ONYX-015, dl1520, is an adenovirus that lacks the E1B 55K gene and therefore lacks the capacity to neutralize p53 during infection. This virus induces high levels of p53 and fails to grow efficiently in primary epithelial cells. However, it does replicate in many tumor cells, including those expressing wild-type p53. In these cells, ONYX-015 fails to induce active p53. This is because the pathway from Ela to p53 is disrupted through loss of p14ARF. We propose that high levels of Mdm2 activity resulting from loss of p14ARF, and high levels of Mdm2 protein resulting from activated Ras prevent accumulation of functional p53 during infection of tumor cells that retain wild-type p53.     

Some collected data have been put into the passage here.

theorem exec_amo_hit (h : Ready s core w 0x04 k x s1) (halign : (x.sr (fd w 48 5)).toNat % amoSize w = 0) (hwait : x.wait = .none)
    (hx : s1.xlate core k x (x.sr (fd w 48 5)).toNat 3 0 = .ok (pa, false, s2)) (hroute : s2.cached pa)
    (hbusy : s2.storeBusy core k (lineOf pa) = false) (hfill : s2.lineBusy (s2.sliceOf core) (lineOf pa) = false)
    (hline : s2.line? (s2.sliceOf core) (lineOf pa) = some l) (hst : l.st = .m ∨ l.st = .e) :
    exec (.amo core w) s = .next (((s2.noteAway (s2.reqFor core x .putHome (.scalar core k) pa (amoSize w) (x.sr (fd w 48 5)).toNat)).writeHit
        (s2.sliceOf core) pa l (amoApply
        (amoData (fd w 36 2) (amoSize w) (x.sr (fd w 43 5)) (x.sr (fd w 38 5))) (slice l.data (pa % 64) (amoSize w)))).retire
      core k ((x.setSr (fd w 53 5) (extend (slice l.data (pa % 64) (amoSize w)) false)).advance)) := by
  refine (issue_ready h _).trans ?_
  simp only [halign, hwait, hx, State.amoAt_hit _ _ _ _ hroute hbusy hfill hline hst]
  simp

theorem exec_amo_returned {r : Nat} {q : Req} (h : Ready s core w 0x04 k x s1) (halign : (x.sr (fd w 48 5)).toNat % amoSize w = 0)
    (hwait : x.wait = .mem r) (hreq : s1.req? r = some q) (hok : q.status = some .ok) :
    exec (.amo core w) s = .next ((s1.dropReq r).retire core k
      ((x.setSr (fd w 53 5) (extend (q.rdata.take (amoSize w)) false)).advance)) := by
  refine (issue_ready h _).trans ?_
  simp only [halign, hwait, hreq, State.loadDone, hok]
  simp

end Cached

/-- Settles O6: on a held line each access is one lookup, one change of the line and a retirement; a 4-byte AMO's old value is
zero-extended (log 14). -/
theorem deviceLoadsStoresAndAtomics : Obligations.DeviceLoadsStoresAndAtomics :=
  ⟨fun _ _ _ _ _ _ _ _ _ => exec_ld_hit, fun _ _ _ _ _ _ _ _ => exec_ld_returned, fun _ _ _ _ _ _ _ _ _ => exec_st_hit,
   fun _ _ _ _ _ _ _ _ _ => exec_amo_hit, fun _ _ _ _ _ _ _ _ => exec_amo_returned⟩

/-! ## What a write of a held line changes -/

/-- Noting that a write went to the host changes the context's note alone. -/
theorem State.noteAway_frame (s : State) (c : Nat) (x : Slot) {who : Issuer} (hwho : ∀ ch, who ≠ .copy ch) (kind : ReqKind) (pa n va : Nat) :
    s.noteAway (s.reqFor c x kind who pa n va) = { s with ctxs := (s.noteAway (s.reqFor c x kind who pa n va)).ctxs } ∧
      ∀ i, (s.noteAway (s.reqFor c x kind who pa n va)).ctx? i = s.ctx? i ∨
        (s.ctx? i).map (fun y => { y with far := true }) = (s.noteAway (s.reqFor c x kind who pa n va)).ctx? i := by
  have hmod : s.modCtx x.ctx (fun y => { y with far := true }) =
        { s with ctxs := (s.modCtx x.ctx (fun y => { y with far := true })).ctxs } ∧
      ∀ i, (s.modCtx x.ctx (fun y => { y with far := true })).ctx? i = s.ctx? i ∨
        (s.ctx? i).map (fun y => { y with far := true }) = (s.modCtx x.ctx (fun y => { y with far := true })).ctx? i := by
    cases hctx : s.ctx? x.ctx with
    | none => simp [State.modCtx, hctx]
    | some y =>
      rw [State.modCtx_of hctx]
      refine ⟨rfl, fun i => ?_⟩
      by_cases hi : i = x.ctx
      · subst hi; simp [hctx]
      · simp [State.ctxQ_setCtx_ne, hi]
  unfold State.noteAway State.reqFor
  split
  · simp
  · cases who with
    | scalar _ _ => exact hmod
    | store _ _ => exact hmod
    | burst _ _ _ _ => exact hmod
    | copy ch => exact absurd rfl (hwho ch)
    | hub _ => simp
    | stitch _ _ => simp
    | offer _ => simp

theorem State.putLineIn_only_caches (s : State) (n line : Nat) (l : CLine) :
    s.putLineIn n line l = { s with caches := (s.putLineIn n line l).caches } := rfl

theorem State.line?_putLineIn_self (s : State) (n line : Nat) (l : CLine) : (s.putLineIn n line l).line? n line = some l := by
  simp [State.putLineIn, State.touch, State.line?]

theorem State.line?_putLineIn_ne (s : State) {n line j m : Nat} (h : j ≠ n ∨ m ≠ line) (l : CLine) :
    (s.putLineIn n line l).line? j m = s.line? j m := by
  by_cases hj : j = n
  · subst hj
    have hm : m ≠ line := by simpa using h
    simp [State.putLineIn, State.touch, State.line?, tget_tput_ne hm]
  · simp [State.putLineIn, State.touch, State.line?, State.cache_setCache_ne, hj]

Elucidation of the molecular mechanism underlying tumor-selective replication of the oncolytic adenovirus mutant ONYX-015

Tumor-selective replicating viruses offer appealing advantages over conventional cancer therapy. ONYX-015 (dl1520) is the prototype for oncolytic adenoviral therapy. It has undergone extensive clinical testing with proven safety and evidence of promising clinical efficacy. The strategy underlying its tumor-selective cell killing is based on deletion of the viral E1B-55K gene, which is crucial for efficient viral replication in normal cells but dispensable in tumor cells. Originally, the successful replication of ONYX-015 was thought to strictly depend on deregulated p53 signaling in tumor cells. However, recent preclinical as well as clinical evidence questions this mechanism. The study by O'Shea and colleagues is of immense importance as it sheds new light into the molecular mechanism underlying the tumor-selective replication of ONYX-015. Based on these findings, modulation of the proposed molecular mechanism by pharmacologic agents or hyperthermia may largely enhance the therapeutic index of ONYX-015 for tumor cells versus normal tissue and improve clinical efficacy. Finally, new strategies to allow successful patient stratification for future clinical trials appear to be in reach, based on the reported results.